How to do it — step by step:
- Outline the page: headline, opening problem statement, key benefits (3–5), proof (testimonials/stats), offer details, guarantee, and CTA. Keep the funnel tight: one main action per page.
- Use AI to create focused variants: several headline options, 2–3 opening paragraphs with different tones (empathetic, bold, data-driven), and multiple benefit-bullet sets. Treat these as raw material, not final copy.
- Edit for clarity and voice: shorten sentences, remove jargon, and make the benefit-to-reader explicit. Keep sentences under 20 words where possible and front-load the benefit in each bullet.
- Build the page with clear formatting: prominent CTA buttons, scannable bullets, and one testimonial near the top. Ensure mobile readability.
- Test systematically: run A/B tests that change only one element at a time (headline, CTA text, or hero image). Track conversion rate, click-through to the checkout, and time on page.
- Iterate on winners: combine successful elements from different variants and re-test. Use quantitative results to guide tone and word choices.
What to expect: initial drafts in minutes, useful variant ideas quickly, but measurable lift takes testing over weeks.
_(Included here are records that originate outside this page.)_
-- ==== Sys2Proof/Safety.lean ====
section
/-! DEFINITION. What claims about the block are stated in: the invariants of spec/10_state.md R29, the tree as a set of paths
(R28, R120), the bits of the input window and of the output, and a safe answer of a step. -/

namespace Sys2Proof.Machine

/-! ## The state invariant (R29) -/

/-- Every register holds a value in its legal range (R12, R29); RBIT and WBIT cannot leave theirs. -/
abbrev State.RegsLegal (s : State) : Prop :=
  s.symw.toNat ≤ 64 ∧ s.rbyte.toNat ≤ s.size.inSize.val ∧ s.rlim.toNat ≤ s.size.inSize.val ∧
  s.wbyte.toNat ≤ s.size.outSize.val ∧ s.wlim.toNat ≤ s.size.outSize.val ∧
  s.root.toNat < s.size.nNodes.val ∧ s.tcur.toNat < s.size.nNodes.val ∧
  s.naddr.toNat ≤ 2 * s.size.nNodes.val ∧ s.ncnt.toNat ≤ s.size.nNodes.val

/-- `WACC[7 − WBIT : 0] = 0` (R17, R29). -/
abbrev State.AccClear (s : State) : Prop := ∀ j, j < 8 - s.wbit.toNat → s.wacc.getLsbD j = false

/-- ERR is 0 or a fault code 0x81 to 0x8A (R12, R29). -/
abbrev State.ErrLegal (s : State) : Prop := s.err = 0 ∨ (0x81 ≤ s.err.toNat ∧ s.err.toNat ≤ 0x8A)

/-- The memories keep their canonical form and lie in their spaces (R47). -/
abbrev State.MemoriesLegal (s : State) : Prop :=
  Memory.wf (w := 8) s.inMem = true ∧ Memory.within (w := 8) s.size.inSize.val s.inMem = true ∧
  Memory.wf (w := 8) s.outMem = true ∧ Memory.within (w := 8) s.size.outSize.val s.outMem = true ∧
  Memory.wf (w := 64) s.nodeMem = true ∧ Memory.within (w := 64) (2 * s.size.nNodes.val) s.nodeMem = true

/-- The invariant of R29. -/
abbrev State.Inv (s : State) : Prop :=
  s.size.ok = true ∧ s.RegsLegal ∧ s.AccClear ∧ s.ErrLegal ∧ s.MemoriesLegal

/-! ## Bits -/

/-- The `n` input bits from bit position `q` on, in the order they are consumed (R40). -/
def State.inCode (s : State) (q n : Nat) : Code := (List.range n).map fun k => s.inBit (q + k)

/-- The bits held in the partial byte, first written first: bits 7 down to 8 − WBIT of WACC (R17). -/
def State.pending (s : State) : Code := (List.range s.wbit.toNat).map fun k => s.wacc.getLsbD (7 - k)

/-- The low `n` bits of a value, most significant first (R41). -/
def valueBits (v : Word) (n : Nat) : Code := (List.range n).map fun k => v.getLsbD (n - 1 - k)

/-- The number whose binary digits are a bit string, first bit most significant (R41). -/
def bitsNat (c : Code) : Nat := c.foldl (fun v b => 2 * v + b.toNat) 0

/-- The whole bytes that appending `n` bits completes (R44, R82). -/
def State.bytesFor (s : State) (n : Nat) : Nat := (s.wbit.toNat + n) / 8

/-- The bytes that appending `n` bits completes lie below WLIM; appending bits that complete none always fits (R82). -/
abbrev State.Fits (s : State) (n : Nat) : Prop := s.bytesFor n = 0 ∨ s.wbyte.toNat + s.bytesFor n ≤ s.wlim.toNat

/-- `t` is `s` with the bit string `c` appended at the write cursor: the partial byte's bits and `c` after them fill whole bytes
from WBYTE on, MSB-first, the rest is the new partial byte, and no other byte of OUT changes (R40, R44, R82). -/
def Appended (s t : State) (c : Code) : Prop :=
  t.wbyte.toNat = s.wbyte.toNat + s.bytesFor c.length ∧
  t.pending = (s.pending ++ c).drop (8 * s.bytesFor c.length) ∧
  t.AccClear ∧
  (∀ k, k < 8 * s.bytesFor c.length →
    (t.outByte (s.wbyte.toNat + k / 8)).getLsbD (7 - k % 8) = (s.pending ++ c).getD k false) ∧
  (∀ a, a < s.wbyte.toNat ∨ s.wbyte.toNat + s.bytesFor c.length ≤ a → t.outByte a = s.outByte a)

/-- Zero bits up to the next byte boundary after `n` bits (R66, R83). -/
def padding (n : Nat) : Code := List.replicate ((8 - n % 8) % 8) false

/-- Only the write cursor, the partial byte, OUT and the response may differ (R126: nothing else moves with them). -/
def OnlyWriteSide (s t : State) : Prop :=
  t = { s with wbyte := t.wbyte, wbit := t.wbit, wacc := t.wacc, outMem := t.outMem, rsp := t.rsp }

/-! ## The tree as a set of paths -/

/-- `walk(c)` from node `i` (R120): LEFT on 0, RIGHT on 1, defined while every node left behind is INTERNAL with the child index below
NCNT. -/
def State.walk (s : State) : Nat → Code → Option Nat
  | i, [] => some i
  | i, b :: c =>
    if s.kind i = .internal ∧ s.child i b < s.ncnt.toNat then State.walk s (s.child i b) c else none

/-- A node reachable from ROOT (R28). -/
def State.Reaches (s : State) (i : Nat) : Prop := ∃ c, s.walk s.root.toNat c = some i

/-- `WF(tree)`, item by item (R28). -/
def State.TreeWF (s : State) : Prop :=
  (s.root.toNat < s.ncnt.toNat ∧ s.ncnt.toNat ≤ s.size.nNodes.val ∧ s.kind s.root.toNat = .internal) ∧
  (∀ i, s.Reaches i → s.kind i ≠ .invalid ∧ (s.kind i = .internal → ∀ b, s.child i b < s.ncnt.toNat)) ∧
  ((∀ i b, s.Reaches i → s.kind i = .internal → s.child i b ≠ s.root.toNat) ∧
    ∀ i j b b', s.Reaches i → s.Reaches j → s.kind i = .internal → s.kind j = .internal →
      s.child i b = s.child j b' → i = j ∧ b = b') ∧
  (∃ e, s.Reaches e ∧ s.kind e = .eof ∧ ∀ e', s.Reaches e' → s.kind e' = .eof → e' = e) ∧
  (∀ i j, s.Reaches i → s.Reaches j → s.kind i = .leaf → s.kind j = .leaf → s.payload i = s.payload j → i = j) ∧
  ∃ i, s.Reaches i ∧ s.kind i = .leaf

/-- `c` is a non-empty code that leads from node `i` to node `d` (R65). -/
abbrev State.Leads (s : State) (i : Nat) (c : Code) (d : Nat) : Prop := c ≠ [] ∧ s.walk i c = some d

/-- One step of the tree cursor from node `i` on bit `b` is impossible: "already at a leaf or invalid direction" (R100). -/
abbrev State.NoWay (s : State) (i : Nat) (b : Bool) : Prop :=
  s.ncnt.toNat ≤ i ∨ s.kind i ≠ .internal ∨ s.ncnt.toNat ≤ s.child i b ∨ s.kind (s.child i b) = .invalid

/-- The bit string is the codes of the symbols, end to end: each code leads from ROOT to a data leaf that holds the symbol (R65,
R66). -/
def State.Spells (s : State) : List Word → Code → Prop
  | [], c => c = []
  | v :: vs, c =>
    ∃ c1 c2 d, c = c1 ++ c2 ∧ s.Leads s.root.toNat c1 d ∧ s.kind d = .leaf ∧ s.payload d = v ∧ State.Spells s vs c2

/-- What a decoder reads from node `i` on (R65, R101, R105): the bit string is the codes of the symbols, end to end, the first one led
from `i`, where a path may have been begun (D31), each other from ROOT; `j` is the node the tree cursor stands on after them. -/
def State.Decodes (s : State) : Nat → List Word → Code → Nat → Prop
  | i, [], c, j => c = [] ∧ j = i
  | i, v :: vs, c, j =>
    ∃ c1 c2 d, c = c1 ++ c2 ∧ i < s.ncnt.toNat ∧ s.Leads i c1 d ∧ s.kind d = .leaf ∧ s.payload d = v ∧
      State.Decodes s s.root.toNat vs c2 j

/-- The bit string is a leaf's code, as the packer's lookup gives it: of a symbol, or of EOF (R120, R121). -/
def IsCode (s : State) (c : Code) : Prop := (∃ v, codeOf s v = some c) ∨ c = codeOfEof s

/-- A symbol stream: fields of `n` bits laid end to end, most significant bit first (R71). -/
def symbolStream (n : Nat) (vs : List Word) : Code := vs.flatMap fun v => valueBits v n

/-- The limits stand inside the spaces (R29), so no access meets an absent address. -/
abbrev State.LimitsLegal (s : State) : Prop :=
  s.rlim.toNat ≤ s.size.inSize.val ∧ s.wlim.toNat ≤ s.size.outSize.val ∧ s.ncnt.toNat ≤ s.size.nNodes.val

/-- A decoder about to decode a stream, as R235 prepares it: no fault recorded, SYMW configured, EOFSEEN clear, the tree cursor at a
ROOT below NCNT, the limits legal, and WACC as R17 has it. -/
abbrev State.DecodeReady (s : State) : Prop :=
  s.err = 0 ∧ (1 ≤ s.symw.toNat ∧ s.symw.toNat ≤ 64) ∧ s.flags = 0 ∧ s.tcur = s.root ∧ s.root.toNat < s.ncnt.toNat ∧
  s.LimitsLegal ∧ s.AccClear

/-- A decoder that may decode from wherever its tree cursor stands (R105, D31): no fault recorded, SYMW configured, EOFSEEN clear, the
limits legal, and WACC as R17 has it. -/
abbrev State.DecodeArmed (s : State) : Prop :=
  s.err = 0 ∧ (1 ≤ s.symw.toNat ∧ s.symw.toNat ≤ 64) ∧ s.flags = 0 ∧ s.LimitsLegal ∧ s.AccClear

/-- A packer about to encode a stream, as R235 prepares it: no fault recorded, SYMW configured, the tree well-formed, the limits legal,
and WACC as R17 has it. -/
abbrev State.EncodeReady (s : State) : Prop :=
  s.err = 0 ∧ (1 ≤ s.symw.toNat ∧ s.symw.toNat ≤ 64) ∧ wfTree s = true ∧ s.LimitsLegal ∧ s.AccClear

/-- The bits `n` and the padding after them to a byte boundary fit below WLIM. -/
abbrev State.FitsPadded (s : State) (n : Nat) : Prop := s.Fits (n + (padding (s.wbit.toNat + n)).length)

/-- The symbols the window holds from the read cursor on are `vs`, whole fields of SYMW bits, with fewer than SYMW bits left after
them (R71, R125). -/
def State.WindowHolds (s : State) (vs : List Word) : Prop :=
  (vs = [] ∨ s.readPos + vs.length * s.symw.toNat ≤ 8 * s.rlim.toNat) ∧
  8 * s.rlim.toNat < s.readPos + (vs.length + 1) * s.symw.toNat ∧
  s.inCode s.readPos (vs.length * s.symw.toNat) = symbolStream s.symw.toNat vs ∧
  ∀ v ∈ vs, v.toNat < 2 ^ s.symw.toNat

/-- `t` is `s` but for the two cursors, the partial byte, OUT and the response. -/
def OnlyCursors (s t : State) : Prop :=
  t = { s with
    rbyte := t.rbyte, rbit := t.rbit, wbyte := t.wbyte, wbit := t.wbit, wacc := t.wacc, outMem := t.outMem, rsp := t.rsp }

/-! ## Scripts -/

/-- Commands run one after another, each when the one before has answered (R69), with their responses in order; none if one of them
has no next state. -/
def execAll : List Instr → State → Option (State × List Response)
  | [], s => some (s, [])
  | i :: l, s =>
    match exec i s with
    | .next t =>
      match t.rsp, execAll l t with
      | some r, some (u, rs) => some (u, r :: rs)
      | _, _ => none
    | .fault _ => none
    | .refused _ => none

/-! ## Safe answers -/

/-- A step that goes on. -/
def SafeOutcome : Outcome → Prop
  | .next _ => True
  | .fault _ => False
  | .refused _ => False

/-- The addresses a host move names exist (R22, R239). -/
def HostMove.inSpaces (z : Sizes) : HostMove → Prop
  | .command _ => True
  | .writeIn a _ => a < z.inSize.val
  | .writeOut a _ => a < z.outSize.val
  | .copyOutToIn src dst => src < z.outSize.val ∧ dst < z.inSize.val

end Sys2Proof.Machine
end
Small incremental changes often compound: a 10–20% lift on a weak page is realistic if you focus on clarity and proof, but results vary by audience and offer.
Concise tip: pair AI speed with human judgment — generate multiple concise variants, then pick the simplest one that empathizes with the buyer and proves value. Test one change at a time and let data, not intuition, pick the winner.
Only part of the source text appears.